** What you need to do **
Of the lines listed below, return exactly those that run from the line containing "R101, R103). -/" through the line containing "theorem beat : Statement .beat := rfl", both included.

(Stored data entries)
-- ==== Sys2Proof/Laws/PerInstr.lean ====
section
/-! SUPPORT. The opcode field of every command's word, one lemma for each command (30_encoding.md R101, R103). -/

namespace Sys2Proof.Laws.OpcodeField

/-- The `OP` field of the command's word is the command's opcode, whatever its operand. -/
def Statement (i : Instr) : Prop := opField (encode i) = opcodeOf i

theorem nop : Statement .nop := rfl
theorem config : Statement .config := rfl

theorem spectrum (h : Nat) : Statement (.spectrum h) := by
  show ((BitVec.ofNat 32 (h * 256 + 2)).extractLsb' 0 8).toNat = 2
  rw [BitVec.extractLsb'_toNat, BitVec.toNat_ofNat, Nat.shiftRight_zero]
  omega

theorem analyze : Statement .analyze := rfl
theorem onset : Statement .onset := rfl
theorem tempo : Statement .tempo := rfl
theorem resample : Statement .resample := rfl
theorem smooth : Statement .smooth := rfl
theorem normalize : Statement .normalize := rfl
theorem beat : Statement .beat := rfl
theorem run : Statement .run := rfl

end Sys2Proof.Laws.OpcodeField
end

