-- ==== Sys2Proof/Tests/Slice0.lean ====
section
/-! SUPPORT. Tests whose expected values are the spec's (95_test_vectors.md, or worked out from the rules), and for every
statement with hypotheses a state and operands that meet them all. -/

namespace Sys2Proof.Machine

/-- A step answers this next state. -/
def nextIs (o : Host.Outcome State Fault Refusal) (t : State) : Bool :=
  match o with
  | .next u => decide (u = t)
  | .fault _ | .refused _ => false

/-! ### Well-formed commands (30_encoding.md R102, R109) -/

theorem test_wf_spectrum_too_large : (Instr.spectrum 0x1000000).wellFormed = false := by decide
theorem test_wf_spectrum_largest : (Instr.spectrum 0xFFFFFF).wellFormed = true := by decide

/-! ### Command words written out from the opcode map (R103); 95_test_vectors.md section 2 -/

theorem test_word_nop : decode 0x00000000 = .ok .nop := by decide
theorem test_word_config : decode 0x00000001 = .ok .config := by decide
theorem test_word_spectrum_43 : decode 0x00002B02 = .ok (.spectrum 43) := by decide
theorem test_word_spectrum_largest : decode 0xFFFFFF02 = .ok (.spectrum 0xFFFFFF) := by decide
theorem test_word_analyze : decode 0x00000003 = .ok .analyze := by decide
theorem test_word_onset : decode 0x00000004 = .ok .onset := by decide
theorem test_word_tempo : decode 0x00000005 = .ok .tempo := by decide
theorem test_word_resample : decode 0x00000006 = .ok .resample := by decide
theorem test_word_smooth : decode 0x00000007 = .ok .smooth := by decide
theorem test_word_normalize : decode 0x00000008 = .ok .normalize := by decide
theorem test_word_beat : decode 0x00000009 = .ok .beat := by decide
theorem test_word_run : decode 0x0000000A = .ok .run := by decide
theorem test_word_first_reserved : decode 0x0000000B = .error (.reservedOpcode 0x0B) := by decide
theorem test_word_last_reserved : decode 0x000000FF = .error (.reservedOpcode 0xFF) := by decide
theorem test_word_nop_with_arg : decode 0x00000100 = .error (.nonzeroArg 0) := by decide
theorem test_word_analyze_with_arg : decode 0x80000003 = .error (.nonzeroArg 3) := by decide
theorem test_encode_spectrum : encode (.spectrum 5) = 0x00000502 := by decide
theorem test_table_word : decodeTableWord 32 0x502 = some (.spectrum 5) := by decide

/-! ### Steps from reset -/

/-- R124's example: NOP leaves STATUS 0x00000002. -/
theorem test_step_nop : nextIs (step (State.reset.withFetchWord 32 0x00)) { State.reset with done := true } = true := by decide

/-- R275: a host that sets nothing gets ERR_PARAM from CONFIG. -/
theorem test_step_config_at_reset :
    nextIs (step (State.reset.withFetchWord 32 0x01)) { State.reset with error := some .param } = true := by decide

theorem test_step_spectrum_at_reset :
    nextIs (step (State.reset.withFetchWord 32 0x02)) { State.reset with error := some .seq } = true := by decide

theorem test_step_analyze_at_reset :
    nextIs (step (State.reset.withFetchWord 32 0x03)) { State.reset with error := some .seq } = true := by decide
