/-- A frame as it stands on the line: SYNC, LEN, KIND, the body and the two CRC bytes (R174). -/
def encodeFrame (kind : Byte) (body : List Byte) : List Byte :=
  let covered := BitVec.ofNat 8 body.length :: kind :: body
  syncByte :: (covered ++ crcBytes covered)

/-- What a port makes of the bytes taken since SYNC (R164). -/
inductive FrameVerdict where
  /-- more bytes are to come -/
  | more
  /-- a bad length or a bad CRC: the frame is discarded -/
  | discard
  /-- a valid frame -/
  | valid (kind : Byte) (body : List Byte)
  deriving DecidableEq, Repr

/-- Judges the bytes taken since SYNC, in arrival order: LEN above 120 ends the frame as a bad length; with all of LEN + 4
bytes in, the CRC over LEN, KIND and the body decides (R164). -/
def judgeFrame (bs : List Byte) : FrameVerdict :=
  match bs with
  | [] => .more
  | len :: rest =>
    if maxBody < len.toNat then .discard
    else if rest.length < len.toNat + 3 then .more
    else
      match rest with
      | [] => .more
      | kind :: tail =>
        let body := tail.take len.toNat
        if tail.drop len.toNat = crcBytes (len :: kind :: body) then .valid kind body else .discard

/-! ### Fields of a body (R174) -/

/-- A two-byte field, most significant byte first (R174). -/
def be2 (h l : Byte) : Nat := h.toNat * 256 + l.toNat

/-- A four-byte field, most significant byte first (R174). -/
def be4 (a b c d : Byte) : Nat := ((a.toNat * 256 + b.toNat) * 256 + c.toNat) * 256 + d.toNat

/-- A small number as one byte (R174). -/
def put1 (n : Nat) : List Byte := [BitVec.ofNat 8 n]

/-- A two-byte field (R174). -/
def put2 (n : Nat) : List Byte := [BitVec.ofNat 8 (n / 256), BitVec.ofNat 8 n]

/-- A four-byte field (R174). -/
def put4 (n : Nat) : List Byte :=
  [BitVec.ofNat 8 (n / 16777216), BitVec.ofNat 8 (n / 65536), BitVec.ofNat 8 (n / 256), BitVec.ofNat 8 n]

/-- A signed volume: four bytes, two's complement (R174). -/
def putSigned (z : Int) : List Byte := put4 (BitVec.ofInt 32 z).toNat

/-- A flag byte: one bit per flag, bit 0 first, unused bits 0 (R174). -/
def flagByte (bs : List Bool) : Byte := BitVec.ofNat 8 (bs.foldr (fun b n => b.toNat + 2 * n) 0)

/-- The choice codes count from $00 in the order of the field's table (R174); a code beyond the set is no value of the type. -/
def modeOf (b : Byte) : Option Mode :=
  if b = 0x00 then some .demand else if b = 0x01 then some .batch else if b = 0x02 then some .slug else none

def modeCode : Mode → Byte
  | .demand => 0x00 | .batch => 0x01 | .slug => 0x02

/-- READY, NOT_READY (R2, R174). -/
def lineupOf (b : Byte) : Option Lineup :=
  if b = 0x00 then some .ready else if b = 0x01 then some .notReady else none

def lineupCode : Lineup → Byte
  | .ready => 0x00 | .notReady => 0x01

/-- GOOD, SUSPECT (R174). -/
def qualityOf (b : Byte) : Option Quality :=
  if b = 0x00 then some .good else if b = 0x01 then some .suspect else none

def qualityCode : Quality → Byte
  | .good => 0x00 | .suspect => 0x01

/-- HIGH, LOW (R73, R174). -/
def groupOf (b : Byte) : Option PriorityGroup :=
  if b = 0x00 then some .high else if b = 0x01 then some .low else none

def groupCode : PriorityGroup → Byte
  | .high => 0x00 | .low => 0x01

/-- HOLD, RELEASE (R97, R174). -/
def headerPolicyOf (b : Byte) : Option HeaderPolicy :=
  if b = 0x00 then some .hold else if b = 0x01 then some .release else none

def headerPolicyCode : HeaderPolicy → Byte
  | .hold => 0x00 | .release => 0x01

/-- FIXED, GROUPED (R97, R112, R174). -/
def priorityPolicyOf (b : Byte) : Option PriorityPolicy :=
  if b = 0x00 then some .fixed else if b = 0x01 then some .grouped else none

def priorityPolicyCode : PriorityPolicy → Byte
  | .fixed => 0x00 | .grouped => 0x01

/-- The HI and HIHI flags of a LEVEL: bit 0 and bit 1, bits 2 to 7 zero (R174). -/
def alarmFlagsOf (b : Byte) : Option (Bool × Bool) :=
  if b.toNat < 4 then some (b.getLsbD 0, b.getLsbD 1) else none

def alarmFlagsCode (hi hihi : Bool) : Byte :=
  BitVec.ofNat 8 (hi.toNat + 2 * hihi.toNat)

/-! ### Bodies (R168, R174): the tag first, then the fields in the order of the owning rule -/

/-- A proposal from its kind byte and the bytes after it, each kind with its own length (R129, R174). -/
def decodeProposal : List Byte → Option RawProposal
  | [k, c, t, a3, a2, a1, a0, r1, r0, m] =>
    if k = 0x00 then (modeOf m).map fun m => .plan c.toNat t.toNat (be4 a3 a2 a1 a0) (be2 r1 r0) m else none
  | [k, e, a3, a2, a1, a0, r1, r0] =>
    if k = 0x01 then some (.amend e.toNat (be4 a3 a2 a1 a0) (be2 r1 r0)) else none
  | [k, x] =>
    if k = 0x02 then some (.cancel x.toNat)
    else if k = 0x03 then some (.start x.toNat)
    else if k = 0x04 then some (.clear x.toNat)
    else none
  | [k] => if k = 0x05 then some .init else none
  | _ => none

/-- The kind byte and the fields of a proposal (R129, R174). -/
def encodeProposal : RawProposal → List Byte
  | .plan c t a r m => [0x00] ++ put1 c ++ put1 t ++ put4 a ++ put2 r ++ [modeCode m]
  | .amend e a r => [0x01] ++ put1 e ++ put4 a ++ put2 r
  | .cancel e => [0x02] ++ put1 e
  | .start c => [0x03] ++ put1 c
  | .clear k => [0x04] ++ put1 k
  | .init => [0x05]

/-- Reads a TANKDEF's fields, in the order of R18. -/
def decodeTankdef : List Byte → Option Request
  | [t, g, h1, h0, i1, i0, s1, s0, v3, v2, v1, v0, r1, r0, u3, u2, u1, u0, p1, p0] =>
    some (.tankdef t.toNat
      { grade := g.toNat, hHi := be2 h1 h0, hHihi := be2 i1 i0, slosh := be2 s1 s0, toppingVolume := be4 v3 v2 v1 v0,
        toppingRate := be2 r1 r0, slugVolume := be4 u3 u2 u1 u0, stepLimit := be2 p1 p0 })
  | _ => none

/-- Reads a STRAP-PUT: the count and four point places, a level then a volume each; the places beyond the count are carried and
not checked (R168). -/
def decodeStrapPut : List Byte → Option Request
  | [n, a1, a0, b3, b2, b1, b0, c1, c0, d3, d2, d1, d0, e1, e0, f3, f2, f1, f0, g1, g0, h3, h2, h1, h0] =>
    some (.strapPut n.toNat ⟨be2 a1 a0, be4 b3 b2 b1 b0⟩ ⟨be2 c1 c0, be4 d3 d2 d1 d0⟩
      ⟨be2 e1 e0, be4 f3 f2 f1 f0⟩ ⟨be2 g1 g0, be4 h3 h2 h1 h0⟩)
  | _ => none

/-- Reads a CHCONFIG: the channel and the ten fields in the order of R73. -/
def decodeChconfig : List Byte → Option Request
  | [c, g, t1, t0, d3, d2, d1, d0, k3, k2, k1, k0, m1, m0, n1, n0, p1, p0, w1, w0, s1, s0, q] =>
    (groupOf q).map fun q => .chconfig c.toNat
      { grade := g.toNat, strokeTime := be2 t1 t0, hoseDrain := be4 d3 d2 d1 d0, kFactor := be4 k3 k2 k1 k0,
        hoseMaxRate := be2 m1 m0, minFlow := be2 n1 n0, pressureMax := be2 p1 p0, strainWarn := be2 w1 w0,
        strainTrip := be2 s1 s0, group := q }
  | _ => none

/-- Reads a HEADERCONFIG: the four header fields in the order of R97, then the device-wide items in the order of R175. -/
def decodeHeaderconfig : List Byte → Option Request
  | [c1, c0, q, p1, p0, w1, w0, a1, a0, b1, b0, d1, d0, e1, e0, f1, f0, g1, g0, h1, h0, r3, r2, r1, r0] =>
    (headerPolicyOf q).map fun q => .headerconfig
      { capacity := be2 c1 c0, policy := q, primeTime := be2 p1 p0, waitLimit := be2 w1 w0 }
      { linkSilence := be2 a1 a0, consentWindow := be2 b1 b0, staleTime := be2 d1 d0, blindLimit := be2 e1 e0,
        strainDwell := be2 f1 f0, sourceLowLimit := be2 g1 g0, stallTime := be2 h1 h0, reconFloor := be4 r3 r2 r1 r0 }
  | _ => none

** Result for this exercise **
/-! SUPPORT. The opcode field of every command's word, one lemma for each command (30_encoding.md R101, R103). -/

namespace Sys2Proof.Laws.OpcodeField

/-- The `OP` field of the command's word is the command's opcode, whatever its operand. -/
def Statement (i : Instr) : Prop := opField (encode i) = opcodeOf i

theorem nop : Statement .nop := rfl
theorem config : Statement .config := rfl

theorem spectrum (h : Nat) : Statement (.spectrum h) := by
  show ((BitVec.ofNat 32 (h * 256 + 2)).extractLsb' 0 8).toNat = 2
  rw [BitVec.extractLsb'_toNat, BitVec.toNat_ofNat, Nat.shiftRight_zero]
  omega

theorem analyze : Statement .analyze := rfl
theorem onset : Statement .onset := rfl
theorem tempo : Statement .tempo := rfl
theorem resample : Statement .resample := rfl
theorem smooth : Statement .smooth := rfl
theorem normalize : Statement .normalize := rfl
theorem beat : Statement .beat := rfl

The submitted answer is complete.